Exercise 3.5Page 1 of 10

> data(dvisits)

> head(dvisits)

sex age agesq income levyplus freepoor freerepa illness actdays hscore

1 1 0.19 0.0361 0.55 1 0 0 1 4 1

2 1 0.19 0.0361 0.45 1 0 0 1 2 1

3 0 0.19 0.0361 0.90 0 0 0 3 0 0

4 0 0.19 0.0361 0.15 0 0 0 1 0 0

5 0 0.19 0.0361 0.45 0 0 0 2 5 1

6 1 0.19 0.0361 0.35 0 0 0 5 1 9

chcond1 chcond2 doctorco nondocco hospadmi hospdays medicine prescrib

1 0 0 1 0 0 0 1 1

2 0 0 1 0 0 0 2 1

3 0 0 1 0 1 4 2 1

4 0 0 1 0 0 0 0 0

5 1 0 1 0 0 0 3 1

6 1 0 1 0 0 0 1 1

nonpresc

1 0

2 1

3 1

4 0

5 2

6 0

A data frame with 5190 observations on the following 19 variables.

'sex' 1 if female, 0 if male

'age' Age in years divided by 100 (measured as mid-point of 10 age

groups from 15-19 years to 65-69 with 70 or more coded

treated as 72)

'agesq' age squared

'income' Annual income in Australian dollars divided by 1000

(measured as mid-point of coded ranges Nil, less than 200,

200-1000, 1001-, 2001-, 3001-, 4001-, 5001-, 6001-, 7001-,

8001-10000, 10001-12000, 12001-14000, with 14001- treated as

15000

'levyplus' 1 if covered by private health insurance fund for

private patient in public hospital (with doctor of choice), 0

otherwise

'freepoor' 1 if covered by government because low income, recent

immigrant, unemployed, 0 otherwise

'freerepa' 1 if covered free by government because of old-age or

disability pension, or because invalid veteran or family of

deceased veteran, 0 otherwise

'illness' Number of illnesses in past 2 weeks with 5 or more coded

as 5

'actdays' Number of days of reduced activity in past two weeks due

to illness or injury

'hscore' General health questionnaire score using Goldberg's

method. High score indicates bad health

'chcond1' 1 if chronic condition(s) but not limited in activity, 0

otherwise

'chcond2' 1 if chronic condition(s) and limited in activity, 0

otherwise

'doctorco' Number of consultations with a doctor or specialist in

the past 2 weeks

(a)Fit a model doctorco with sex…….concond2. Does the model fit the data?

The predictor “age” and “agesq” makes no difference in the model.
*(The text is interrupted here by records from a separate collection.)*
/-- What the feeder makes of a stored block (Table 3.2): k elements in use, p the tensor's pre-scale. -/
def feedBlock (f : EFmt) (sf16 : Bool) (k : Nat) (p : Int) (b : RBlock) : FBlock :=
  match b with
  | .zero => { nv := false, mismatch := false, imgs := List.replicate 32 0, grid := 0, mu := 0, exp := 0, esc := none }
  | .nv => { nv := true, mismatch := false, imgs := List.replicate 32 0, grid := 0, mu := 0, exp := 0, esc := none }
  | .num c fr codes esc mism =>
    let codes := maskCodes k codes
    let (imgs, grid) :=
      if f.fourBit then (codes.map f.image, -(f.imageExp : Int)) else alignBlock f codes
    { nv := false, mismatch := mism, imgs := imgs, grid := grid
      mu := if sf16 then 16 + fr else 1
      exp := (if sf16 then (c : Int) - 131 else (c : Int) - 127) - p
      esc := match esc with
        | some (i, v) => if i < k then some (i, v * pow2 (-p)) else none
        | none => none }

/-- Slice j of a block-aligned integer of S slices (R112): the top slice signed, the others unsigned. -/
def sliceOf (s j : Nat) (i : Int) : Int :=
  let n := twos (4 * s) i
  if j + 1 = s then sext 4 (n >>> (4 * j)) else ((n >>> (4 * j)) % 16 : Nat)

/-- A20 band sum of one slice pass (R104). -/
def bandSum (s i j : Nat) (str sta : FBlock) : Int :=
  if s = 1 then (List.zipWith (· * ·) str.imgs sta.imgs).foldl (· + ·) 0
  else (List.zipWith (fun a w => sliceOf s j a * sliceOf s i w) str.imgs sta.imgs).foldl (· + ·) 0

/-- The exact contribution X of a block pair in pass (i, j) (R135). -/
def contribution (s i j : Nat) (rho : Nat) (str sta : FBlock) : Rat :=
  let x : Rat := ((str.mu * sta.mu * 16 ^ (i + j) : Nat) : Rat) * ((bandSum s i j str sta : Int) : Rat)
    * pow2 (str.exp + str.grid + sta.exp + sta.grid - rho)
  let v : Rat :=
    if i + 1 = s ∧ j + 1 = s then
      match str.esc with
      | some (k, e) => e * ((sta.imgs.getD k 0 : Int) : Rat) * (sta.mu : Rat) * pow2 (sta.exp + sta.grid)
      | none => 0
    else 0
  x + v * pow2 (-(rho : Int))

/-! ### Accumulation (R136 to R139, R149) -/

/-- One A64 element while it accumulates. -/
structure AccRun where
  v : Int
  lost : Nat
  ovf : Bool
  deriving DecidableEq, Repr

/-- Limits of an A64 element. -/
def a64Max : Int := 2 ^ 63 - 1
/-- Lower limit. -/
def a64Min : Int := -(2 ^ 63)

/-- Keep a sum within A64, noting an overflow (R139, R149). -/
def clampA64 (x : Int) : Int × Bool := if a64Max < x then (a64Max, true) else if x < a64Min then (a64Min, true) else (x, false)

/-- Round one contribution and add it to a running sum (R136, R138, R139). -/
def promote (et : Int) (a : AccRun) (x : Rat) : AccRun :=
  let r := rneInt (x * pow2 (-et))
  let c := clampA64 r
  let t := clampA64 (a.v + c.1)
  { v := t.1, lost := a.lost + (if r = 0 ∧ x ≠ 0 then 1 else 0), ovf := a.ovf || c.2 || t.2 }

/-- One pass's column: the bands add into a running sum that starts at zero and enters the set at the drain (R116,
R139). -/
def passColumn (s i j rho : Nat) (et : Int) (acc : AccRun) (str sta : List FBlock) : AccRun :=
  let run := (List.zip str sta).foldl (fun a p => promote et a (contribution s i j rho p.1 p.2))
    { v := 0, lost := 0, ovf := false }
  let t := clampA64 (acc.v + run.v)
  { v := t.1, lost := acc.lost + run.lost, ovf := acc.ovf || run.ovf || t.2 }

/-- Re-express an A64 element at another tile exponent (R143, R60): element, lost, overflow. -/
def reexpress (from_ to_ : Int) (v : Int) : Int × Nat × Bool :=
  let r := rneInt ((v : Rat) * pow2 (from_ - to_))
  let c := clampA64 r
  (c.1, if r = 0 ∧ v ≠ 0 then 1 else 0, c.2)

/-- Slice passes of one K-tile in order (R113): i from the top down, within it j from the top down. -/
def slicePasses (s : Nat) : List (Nat × Nat) :=
  (List.range s).reverse.flatMap fun i => (List.range s).reverse.map fun j => (i, j)

/-- Passes of a product: K-tile, i, j. -/
def passList (klen s : Nat) : List (Nat × Nat × Nat) :=
  (List.range (ceilDiv klen 256)).flatMap fun t => (slicePasses s).map fun p => (t, p.1, p.2)

/-! ### Cyley replay (R200, R201) -/

/-- Truncate toward zero to F32. -/
def f32Trunc (x : Rat) : Val :=
  let lo := min (fF32.floorIdx (rabs x)) fF32.maxIdx
  .fin (decide (x < 0)) (fF32.mag lo)

/-- A replay product element: groups of 16 along ascending k (R201). -/
def replayElement (ab : List (Rat × Rat)) : Val :=
  let groups := (List.range (ceilDiv ab.length 16)).map fun g => (ab.drop (16 * g)).take 16
  groups.foldl (fun acc g => fadd acc (f32Trunc ((g.map fun p => p.1 * p.2).foldl (· + ·) 0))) (.fin false 0)

/-! ### The finishing stage (R151 to R157) -/

/-- Finishing functions that read the auxiliary tile (Table 4.9). -/
def funcBackward (c : Nat) : Bool := 0x10 ≤ c && c ≤ 0x14

/-- Function codes of Table 4.9. -/
def funcKnown (c : Nat) : Bool := c ≤ 6 || funcBackward c

/-- The derivative of a backward form at aux (Table 4.9), as near as the approximations come. -/
def slopeNear (c : Nat) (a : Rat) : Rat :=
  let s := sigmaNear a
  match c with
  | 0x11 => cdfNear a + a * densNear a
  | 0x12 => if 64 ≤ a then 1 else if a ≤ -64 then 0 else s * (1 + a * (1 - s))
  | 0x13 => let t := 2 * sigmaNear (2 * a) - 1; 1 - t * t
  | _ => s * (1 - s)

/-- The derivative of a backward form at aux is negative (R154). -/
def slopeNeg (c : Nat) (a : Rat) : Bool :=
  match c with
  | 0x11 => decide (a ≤ -8) || decide (slopeNear c a < 0)
  | 0x12 => decide (a ≤ -64) || decide (slopeNear c a < 0)
  | _ => false

/-- y of a bounded function at finite x and aux, and the bound on the error of its F32 result (Table 4.9). -/
def funcNear (c : Nat) (x a : Rat) : Rat × Rat :=
  let rel := fun (y : Rat) => (y, pow2 (-15) * max 1 (rabs y))
  match c with
  | 0x02 => rel (x * cdfNear x)
  | 0x03 => rel (if x ≤ -64 then 0 else x * sigmaNear x)
  | 0x04 => (2 * sigmaNear (2 * x) - 1, pow2 (-17))
  | 0x05 => (sigmaNear x, pow2 (-17))
  | 0x06 => let y := if x ≤ -200 then 0 else exp2Near (min x 200); (y, pow2 (-20) * max 1 y)
  | 0x13 | 0x14 => (x * slopeNear c a, pow2 (-14) * rabs x)
  | _ => let f := slopeNear c a; (x * f, pow2 (-14) * rabs x * max 1 (rabs f))

/-- A bounded function's F32 result (R154): free within the bound, which is taken 2^−30 wider than the table's for the approximation's
sake (log entry 2). -/
def funcFree (c : Nat) (x a : Rat) : Val :=
  let (y, e) := funcNear c x a
  let e := e * (1 + pow2 (-30))
  boxed (f32Val (Config.funcValue c x a).toNat) (y - e) (y + e)

/-- FUNC of a value, aux being the matching element of the auxiliary tile (R154): exact for NONE, RELU and RELU_BWD;
canonical NaN for NaN; the limit for an infinity where there is one; else the bounded value. The manual gives a limit without a sign of
zero: GELU and SILU come to −0 from below, the others to +0 (DESIGN CHOICE, log entry 126). -/
def finishFunc (c : Nat) (x aux : Val) : Val :=
  match c with
  | 0x00 => x
  | 0x01 =>
    (match x with
     | .nan => .nan
     | .inf n => if n then .fin false 0 else .inf false
     | .fin n m => if n then .fin false 0 else .fin false m)
  | 0x10 => if x = .nan ∨ aux = .nan then .nan else if aux.gt (.fin false 0) then x else .fin false 0
  | 0x02 | 0x03 =>
    (match x with
     | .nan => .nan
     | .inf n => if n then .fin true 0 else .inf false
     | .fin _ _ => funcFree c ((x.rat?).getD 0) 0)
  | 0x04 =>
    (match x with
     | .nan => .nan
     | .inf n => .fin n 1
     | .fin _ _ => funcFree c ((x.rat?).getD 0) 0)
  | 0x05 =>
    (match x with
     | .nan => .nan
     | .inf n => if n then .fin false 0 else .fin false 1
     | .fin _ _ => funcFree c ((x.rat?).getD 0) 0)
  | 0x06 =>
    (match x with
     | .nan => .nan
     | .inf n => if n then .fin false 0 else .inf false
     | .fin _ _ => funcFree c ((x.rat?).getD 0) 0)
  | 0x11 | 0x12 | 0x13 | 0x14 =>
    (match x, aux with
     | .nan, _ | _, .nan => .nan
     | .fin _ _, .fin _ _ => funcFree c ((x.rat?).getD 0) ((aux.rat?).getD 0)
     | .fin _ _, .inf n => if (c = 0x11 ∨ c = 0x12) ∧ !n then x else .fin false 0
     | .inf m, .fin _ _ => .inf (xor m (slopeNeg c ((aux.rat?).getD 0)))
     | .inf m, .inf n => if (c = 0x11 ∨ c = 0x12) ∧ !n then .inf m else .nan)
  | _ => x

/-- A row record (R155); values are F32. -/
structure RowRec where
  rmax : Val
  esum : Val
  rsum : Val
  argmax : Nat
  deriving DecidableEq, Repr

/-- A fresh row record. -/
def RowRec.fresh : RowRec := { rmax := .inf true, esum := .fin false 0, rsum := .fin false 0, argmax := 0 }

/-- One column of the row statistics procedure (R155). -/
def RowRec.step (r : RowRec) (x : Val) (col : Nat) : RowRec :=
  if x = .nan ∨ r.rmax = .nan then { r with rmax := .nan, esum := .nan, rsum := .nan }
  else if x.gt r.rmax then
    { rmax := x
      esum := fadd (fmul r.esum (finishFunc 6 (fadd r.rmax x.negate) (.fin false 0))) (.fin false 1)
      rsum := fadd r.rsum x, argmax := col }
  else
    { r with esum := fadd r.esum (finishFunc 6 (fadd x r.rmax.negate) (.fin false 0)), rsum := fadd r.rsum x }

/-- The 16 bytes of a row record. -/
def RowRec.bytes (r : RowRec) : List Byte :=
  leBytes 4 (f32Code r.rmax) ++ leBytes 4 (f32Code r.esum) ++ leBytes 4 (f32Code r.rsum) ++ leBytes 4 r.argmax

/-- A row record read from memory (R156). -/
def RowRec.ofBytes (bs : List Byte) : RowRec :=
  { rmax := f32Val (fieldLE bs 0 4), esum := f32Val (fieldLE bs 4 4), rsum := f32Val (fieldLE bs 8 4)
    argmax := fieldLE bs 12 4 }

/-! ### Update programs (R253 to R255, R202) -/

/-- Integer square root by bisection on bits; fuel is the number of result bits. -/
def isqrtBits : Nat → Nat → Nat → Nat
  | 0, _, r => r
  | b + 1, n, r =>
    let c := r + 2 ^ b
    isqrtBits b n (if c * c ≤ n then c else r)

/-- The largest r with r² ≤ n. -/
def isqrt (n : Nat) : Nat := isqrtBits (Nat.log2 n / 2 + 1) n 0

/-- RNE of √x to F32 for x > 0: x is scaled so that the root keeps at least 60 bits and an inexact root is moved off
every tie by half a unit below. -/
def f32Sqrt (x : Rat) : Val :=
  let e := floorLog2 x / 2
  let k : Int := 64 - e
  let y := x * pow2 (2 * k)
  let n := y.floor.toNat
  let r := isqrt n
  let exact := decide (((r * r : Nat) : Rat) = y)
  let v : Rat := ((2 * r + (if exact then 0 else 1) : Nat) : Rat) * pow2 (-k - 1)
  f32Round (.fin false v)

/-- A result with the guard of R254: an overflow from finite operands saturates and is counted. -/
structure UVal where
  v : Val
  sat : Nat
  deriving DecidableEq, Repr

/-- Round to F32 under the guard (R254); fin says that every operand was finite. -/
def guardF32 (fin : Bool) (x : Val) : UVal :=
  match fF32.encodeRNE x with
  | (c, _, ovf) =>
    if ovf && fin then { v := .fin x.neg (fF32.mag fF32.maxIdx), sat := 1 } else { v := fF32.decode c, sat := 0 }

/-- Round to K40 under the guard (R254). -/
def guardK40 (fin : Bool) (x : Val) : UVal :=
  match fK40.encodeRNE x with
  | (c, _, ovf) =>
    if ovf && fin then { v := .fin x.neg (fK40.mag fK40.maxIdx), sat := 1 } else { v := fK40.decode c, sat := 0 }

/-- Every value finite. -/
def allFin (l : List Val) : Bool := l.all fun v => !v.nonFinite

/-- Guarded F32 product. -/
def gmul (a b : Val) : UVal := guardF32 (allFin [a, b]) (a.mul b)
/-- Guarded F32 sum. -/
def gadd (a b : Val) : UVal := guardF32 (allFin [a, b]) (a.add b)
/-- Guarded F32 fused multiply-add. -/
def gfma (a b c : Val) : UVal := guardF32 (allFin [a, b, c]) ((a.mul b).add c)

/-- gsqrt (R254). -/
def gsqrt (x : Val) : Val :=
  match x with
  | .nan => .nan
  | .inf n => if n then .fin false 0 else .inf false
  | .fin n m => if n ∨ m = 0 then .fin false 0 else f32Sqrt m

/-- gdiv (R254). -/
def gdiv (a b : Val) : UVal :=
  match a, b with
  | .nan, _ | _, .nan => { v := .nan, sat := 0 }
  | .inf _, .inf _ => { v := .nan, sat := 0 }
  | .inf n, .fin m y => if y = 0 then { v := .fin false 0, sat := 0 } else { v := .inf (xor n m), sat := 0 }
  | .fin n _, .inf m => { v := .fin (xor n m) 0, sat := 0 }
  | .fin n x, .fin m y =>
    if y = 0 then { v := .fin false 0, sat := 0 } else guardF32 true (.fin (xor n m) (x / y))

/-- The F32 words of an update descriptor (Table 7.11), as codes. -/
structure UpdDesc where
  kind : Nat
  lr : Nat
  b1 : Nat
  b2 : Nat
  eps : Nat
  wd : Nat
  gscale : Nat
  clip : Nat
  deriving DecidableEq, Repr

/-- b^t in F32 by binary powering in ascending bit order of t (R255); fuel is the bits of t. -/
def f32Pow : Nat → Nat → Val → Val → Val
  | 0, _, _, acc => acc
  | k + 1, t, b, acc =>
    f32Pow k (t / 2) (fmul b b) (if t % 2 = 1 then fmul acc b else acc)

/-- Constants computed once per tensor (R255). -/
structure UpdConst where
  c1 : Val
  c2 : Val
  bc1 : Val
  bc2 : Val
  clipf : Val
  deriving DecidableEq, Repr

/-- One. -/
def vOne : Val := .fin false 1
/-- Plus zero. -/
def vZero : Val := .fin false 0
So use age.

The model fits the data as the p-value of Goodness of fit test is approximate 1 and the R-sqr = 0.2226

> model1<- glm(doctorco ~ sex + age +income+ levyplus +freepoor+ freerepa+ illness +actdays +hscore +chcond1 +chcond2,family=poisson,dvisits)

> summary(model1)

Call:

glm(formula = doctorco ~ sex + age + income + levyplus + freepoor +

freerepa + illness + actdays + hscore + chcond1 + chcond2,

family = poisson, data = dvisits)

Deviance Residuals:

Min 1Q Median 3Q Max

-2.9502 -0.6858 -0.5747 -0.4852 5.7055

Coefficients:

Estimate Std. Error z value Pr(>|z|)

(Intercept) -2.097821 0.101554 -20.657 < 2e-16 ***

sex 0.156490 0.056139 2.788 0.00531 **

age 0.279123 0.165981 1.682 0.09264 .

income -0.187416 0.085478 -2.193 0.02834 *

levyplus 0.126498 0.071552 1.768 0.07707 .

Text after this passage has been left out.